Growing up in the midst of her brothers, Omowunmi had great support from her parents, especially her father who trained her through school and supported her interests in sciences.

In 1985, she received her bachelor’s degree in chemistry from the University of Lagos and her master’s degree in chemistry in 1987. In 1994, she received her Ph.D. degree in chemistry from Wollongong.

Omowunmi is currently a professor at Binghamton University in the US, where she is working on the development of technologies for recycling metal ions from waste, for environmental and industrial purpose.

Sadik studies surface chemistry with emphasis on the development of biosensors for use in environmental chemistry. She found that conducting polymers are especially promising for use in sensing applications.

She developed microelectrode biosensors sensitive to tracing amounts of organic materials,  which can be used for drug and bomb detection, as well as the study of detoxification mechanisms of wastes such as organochlorine compounds in the environment.

Last year, she became the fourth woman and the first female scientist to be so honoured with the Nigerian National Order of Merit Award. The award recognised her accomplishments in science, innovation/research, her international professional leadership and her passion for developing sustainable solutions to Nigeria’s educational and research needs.

The award also applauded the quality of her groundbreaking works in biosensors, nanotechnology and environmental science.

From 1994 to 1996, a postdoctoral fellowship from the National Research Council supported her as a researcher at the U.S. Environmental Protection Agency. She also became director of the Center for Advanced Sensors & Environmental Systems at Binghamton.

In 2003, she became the first Nigerian American to receive the distinguished Harvard University Radcliffe Fellowship. In 2010, she became a fellow of the Royal Society of Chemistry in the United Kingdom.
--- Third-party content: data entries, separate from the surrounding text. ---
/-! ## writeResult -/

@[simp] theorem writeResult_pc (s : State) (rt : Reg) (r : Word) (ca ov : Option Bool) (rc : Bool) :
    (s.writeResult rt r ca ov rc).pc = s.pc + 4 := rfl
@[simp] theorem writeResult_xer (s : State) (rt : Reg) (r : Word) (ca ov : Option Bool) (rc : Bool) :
    (s.writeResult rt r ca ov rc).xer = xerAfter s.xer ca ov := rfl
@[simp] theorem writeResult_cr (s : State) (rt : Reg) (r : Word) (ca ov : Option Bool) (rc : Bool) :
    (s.writeResult rt r ca ov rc).cr = crAfter s.cr rc r (xerAfter s.xer ca ov) := rfl
@[simp] theorem writeResult_gpr (s : State) (rt : Reg) (r : Word) (ca ov : Option Bool) (rc : Bool) :
    (s.writeResult rt r ca ov rc).gpr = (s.setReg rt r).gpr := rfl
@[simp] theorem writeResult_lr (s : State) (rt : Reg) (r : Word) (ca ov : Option Bool) (rc : Bool) : (s.writeResult rt r ca ov rc).lr = s.lr := rfl
@[simp] theorem writeResult_ctr (s : State) (rt : Reg) (r : Word) (ca ov : Option Bool) (rc : Bool) : (s.writeResult rt r ca ov rc).ctr = s.ctr := rfl
@[simp] theorem writeResult_msr (s : State) (rt : Reg) (r : Word) (ca ov : Option Bool) (rc : Bool) : (s.writeResult rt r ca ov rc).msr = s.msr := rfl
@[simp] theorem writeResult_srr0 (s : State) (rt : Reg) (r : Word) (ca ov : Option Bool) (rc : Bool) : (s.writeResult rt r ca ov rc).srr0 = s.srr0 := rfl
@[simp] theorem writeResult_srr1 (s : State) (rt : Reg) (r : Word) (ca ov : Option Bool) (rc : Bool) : (s.writeResult rt r ca ov rc).srr1 = s.srr1 := rfl
@[simp] theorem writeResult_srr2 (s : State) (rt : Reg) (r : Word) (ca ov : Option Bool) (rc : Bool) : (s.writeResult rt r ca ov rc).srr2 = s.srr2 := rfl
@[simp] theorem writeResult_srr3 (s : State) (rt : Reg) (r : Word) (ca ov : Option Bool) (rc : Bool) : (s.writeResult rt r ca ov rc).srr3 = s.srr3 := rfl
@[simp] theorem writeResult_sprg (s : State) (rt : Reg) (r : Word) (ca ov : Option Bool) (rc : Bool) : (s.writeResult rt r ca ov rc).sprg = s.sprg := rfl
@[simp] theorem writeResult_usprg0 (s : State) (rt : Reg) (r : Word) (ca ov : Option Bool) (rc : Bool) : (s.writeResult rt r ca ov rc).usprg0 = s.usprg0 := rfl
@[simp] theorem writeResult_evpr (s : State) (rt : Reg) (r : Word) (ca ov : Option Bool) (rc : Bool) : (s.writeResult rt r ca ov rc).evpr = s.evpr := rfl
@[simp] theorem writeResult_esr (s : State) (rt : Reg) (r : Word) (ca ov : Option Bool) (rc : Bool) : (s.writeResult rt r ca ov rc).esr = s.esr := rfl
@[simp] theorem writeResult_dear (s : State) (rt : Reg) (r : Word) (ca ov : Option Bool) (rc : Bool) : (s.writeResult rt r ca ov rc).dear = s.dear := rfl
@[simp] theorem writeResult_tbu (s : State) (rt : Reg) (r : Word) (ca ov : Option Bool) (rc : Bool) : (s.writeResult rt r ca ov rc).tbu = s.tbu := rfl
@[simp] theorem writeResult_tbl (s : State) (rt : Reg) (r : Word) (ca ov : Option Bool) (rc : Bool) : (s.writeResult rt r ca ov rc).tbl = s.tbl := rfl
@[simp] theorem writeResult_pit (s : State) (rt : Reg) (r : Word) (ca ov : Option Bool) (rc : Bool) : (s.writeResult rt r ca ov rc).pit = s.pit := rfl
@[simp] theorem writeResult_pitReload (s : State) (rt : Reg) (r : Word) (ca ov : Option Bool) (rc : Bool) : (s.writeResult rt r ca ov rc).pitReload = s.pitReload := rfl
@[simp] theorem writeResult_tcr (s : State) (rt : Reg) (r : Word) (ca ov : Option Bool) (rc : Bool) : (s.writeResult rt r ca ov rc).tcr = s.tcr := rfl
@[simp] theorem writeResult_tsr (s : State) (rt : Reg) (r : Word) (ca ov : Option Bool) (rc : Bool) : (s.writeResult rt r ca ov rc).tsr = s.tsr := rfl
@[simp] theorem writeResult_pid (s : State) (rt : Reg) (r : Word) (ca ov : Option Bool) (rc : Bool) : (s.writeResult rt r ca ov rc).pid = s.pid := rfl
@[simp] theorem writeResult_zpr (s : State) (rt : Reg) (r : Word) (ca ov : Option Bool) (rc : Bool) : (s.writeResult rt r ca ov rc).zpr = s.zpr := rfl
@[simp] theorem writeResult_dccr (s : State) (rt : Reg) (r : Word) (ca ov : Option Bool) (rc : Bool) : (s.writeResult rt r ca ov rc).dccr = s.dccr := rfl
@[simp] theorem writeResult_iccr (s : State) (rt : Reg) (r : Word) (ca ov : Option Bool) (rc : Bool) : (s.writeResult rt r ca ov rc).iccr = s.iccr := rfl
@[simp] theorem writeResult_dcwr (s : State) (rt : Reg) (r : Word) (ca ov : Option Bool) (rc : Bool) : (s.writeResult rt r ca ov rc).dcwr = s.dcwr := rfl
@[simp] theorem writeResult_sgr (s : State) (rt : Reg) (r : Word) (ca ov : Option Bool) (rc : Bool) : (s.writeResult rt r ca ov rc).sgr = s.sgr := rfl
@[simp] theorem writeResult_sler (s : State) (rt : Reg) (r : Word) (ca ov : Option Bool) (rc : Bool) : (s.writeResult rt r ca ov rc).sler = s.sler := rfl
@[simp] theorem writeResult_su0r (s : State) (rt : Reg) (r : Word) (ca ov : Option Bool) (rc : Bool) : (s.writeResult rt r ca ov rc).su0r = s.su0r := rfl
@[simp] theorem writeResult_ccr0 (s : State) (rt : Reg) (r : Word) (ca ov : Option Bool) (rc : Bool) : (s.writeResult rt r ca ov rc).ccr0 = s.ccr0 := rfl
@[simp] theorem writeResult_icdbdr (s : State) (rt : Reg) (r : Word) (ca ov : Option Bool) (rc : Bool) : (s.writeResult rt r ca ov rc).icdbdr = s.icdbdr := rfl
@[simp] theorem writeResult_pvr (s : State) (rt : Reg) (r : Word) (ca ov : Option Bool) (rc : Bool) : (s.writeResult rt r ca ov rc).pvr = s.pvr := rfl
@[simp] theorem writeResult_dbcr0 (s : State) (rt : Reg) (r : Word) (ca ov : Option Bool) (rc : Bool) : (s.writeResult rt r ca ov rc).dbcr0 = s.dbcr0 := rfl
@[simp] theorem writeResult_dbcr1 (s : State) (rt : Reg) (r : Word) (ca ov : Option Bool) (rc : Bool) : (s.writeResult rt r ca ov rc).dbcr1 = s.dbcr1 := rfl
@[simp] theorem writeResult_dbsr (s : State) (rt : Reg) (r : Word) (ca ov : Option Bool) (rc : Bool) : (s.writeResult rt r ca ov rc).dbsr = s.dbsr := rfl
@[simp] theorem writeResult_iac1 (s : State) (rt : Reg) (r : Word) (ca ov : Option Bool) (rc : Bool) : (s.writeResult rt r ca ov rc).iac1 = s.iac1 := rfl
@[simp] theorem writeResult_iac2 (s : State) (rt : Reg) (r : Word) (ca ov : Option Bool) (rc : Bool) : (s.writeResult rt r ca ov rc).iac2 = s.iac2 := rfl
@[simp] theorem writeResult_iac3 (s : State) (rt : Reg) (r : Word) (ca ov : Option Bool) (rc : Bool) : (s.writeResult rt r ca ov rc).iac3 = s.iac3 := rfl
@[simp] theorem writeResult_iac4 (s : State) (rt : Reg) (r : Word) (ca ov : Option Bool) (rc : Bool) : (s.writeResult rt r ca ov rc).iac4 = s.iac4 := rfl
@[simp] theorem writeResult_dac1 (s : State) (rt : Reg) (r : Word) (ca ov : Option Bool) (rc : Bool) : (s.writeResult rt r ca ov rc).dac1 = s.dac1 := rfl
@[simp] theorem writeResult_dac2 (s : State) (rt : Reg) (r : Word) (ca ov : Option Bool) (rc : Bool) : (s.writeResult rt r ca ov rc).dac2 = s.dac2 := rfl
@[simp] theorem writeResult_dvc1 (s : State) (rt : Reg) (r : Word) (ca ov : Option Bool) (rc : Bool) : (s.writeResult rt r ca ov rc).dvc1 = s.dvc1 := rfl
@[simp] theorem writeResult_dvc2 (s : State) (rt : Reg) (r : Word) (ca ov : Option Bool) (rc : Bool) : (s.writeResult rt r ca ov rc).dvc2 = s.dvc2 := rfl
@[simp] theorem writeResult_reserve (s : State) (rt : Reg) (r : Word) (ca ov : Option Bool) (rc : Bool) : (s.writeResult rt r ca ov rc).reserve = s.reserve := rfl
@[simp] theorem writeResult_tlb (s : State) (rt : Reg) (r : Word) (ca ov : Option Bool) (rc : Bool) : (s.writeResult rt r ca ov rc).tlb = s.tlb := rfl
@[simp] theorem writeResult_mem (s : State) (rt : Reg) (r : Word) (ca ov : Option Bool) (rc : Bool) : (s.writeResult rt r ca ov rc).mem = s.mem := rfl
@[simp] theorem writeResult_dcrSpace (s : State) (rt : Reg) (r : Word) (ca ov : Option Bool) (rc : Bool) : (s.writeResult rt r ca ov rc).dcrSpace = s.dcrSpace := rfl
@[simp] theorem writeResult_memoryMap (s : State) (rt : Reg) (r : Word) (ca ov : Option Bool) (rc : Bool) : (s.writeResult rt r ca ov rc).memoryMap = s.memoryMap := rfl
@[simp] theorem writeResult_resetVector (s : State) (rt : Reg) (r : Word) (ca ov : Option Bool) (rc : Bool) : (s.writeResult rt r ca ov rc).resetVector = s.resetVector := rfl
@[simp] theorem writeResult_fpuPresent (s : State) (rt : Reg) (r : Word) (ca ov : Option Bool) (rc : Bool) : (s.writeResult rt r ca ov rc).fpuPresent = s.fpuPresent := rfl
@[simp] theorem writeResult_apuPresent (s : State) (rt : Reg) (r : Word) (ca ov : Option Bool) (rc : Bool) : (s.writeResult rt r ca ov rc).apuPresent = s.apuPresent := rfl
@[simp] theorem writeResult_inputs (s : State) (rt : Reg) (r : Word) (ca ov : Option Bool) (rc : Bool) : (s.writeResult rt r ca ov rc).inputs = s.inputs := rfl
@[simp] theorem writeResult_hostLog (s : State) (rt : Reg) (r : Word) (ca ov : Option Bool) (rc : Bool) : (s.writeResult rt r ca ov rc).hostLog = s.hostLog := rfl
@[simp] theorem writeResult_freeCount (s : State) (rt : Reg) (r : Word) (ca ov : Option Bool) (rc : Bool) : (s.writeResult rt r ca ov rc).freeCount = s.freeCount := rfl
@[simp] theorem writeResult_entry (s : State) (rt : Reg) (r : Word) (ca ov : Option Bool) (rc : Bool) : (s.writeResult rt r ca ov rc).entry = s.entry := rfl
She is a Fellow of many prestigous international scientific organisations and the President and Co-founder of the Sustainable Nanotechnology Organisation, a non-profit international professional society dedicated to advancing sustainable nanotechnology around the world.

As the President and co-founder of SNO, she devoted the last five years educating the public and stakeholders on what sustainable nanotechnology is and how sustainably engineered nanotechnologies can greatly improve society.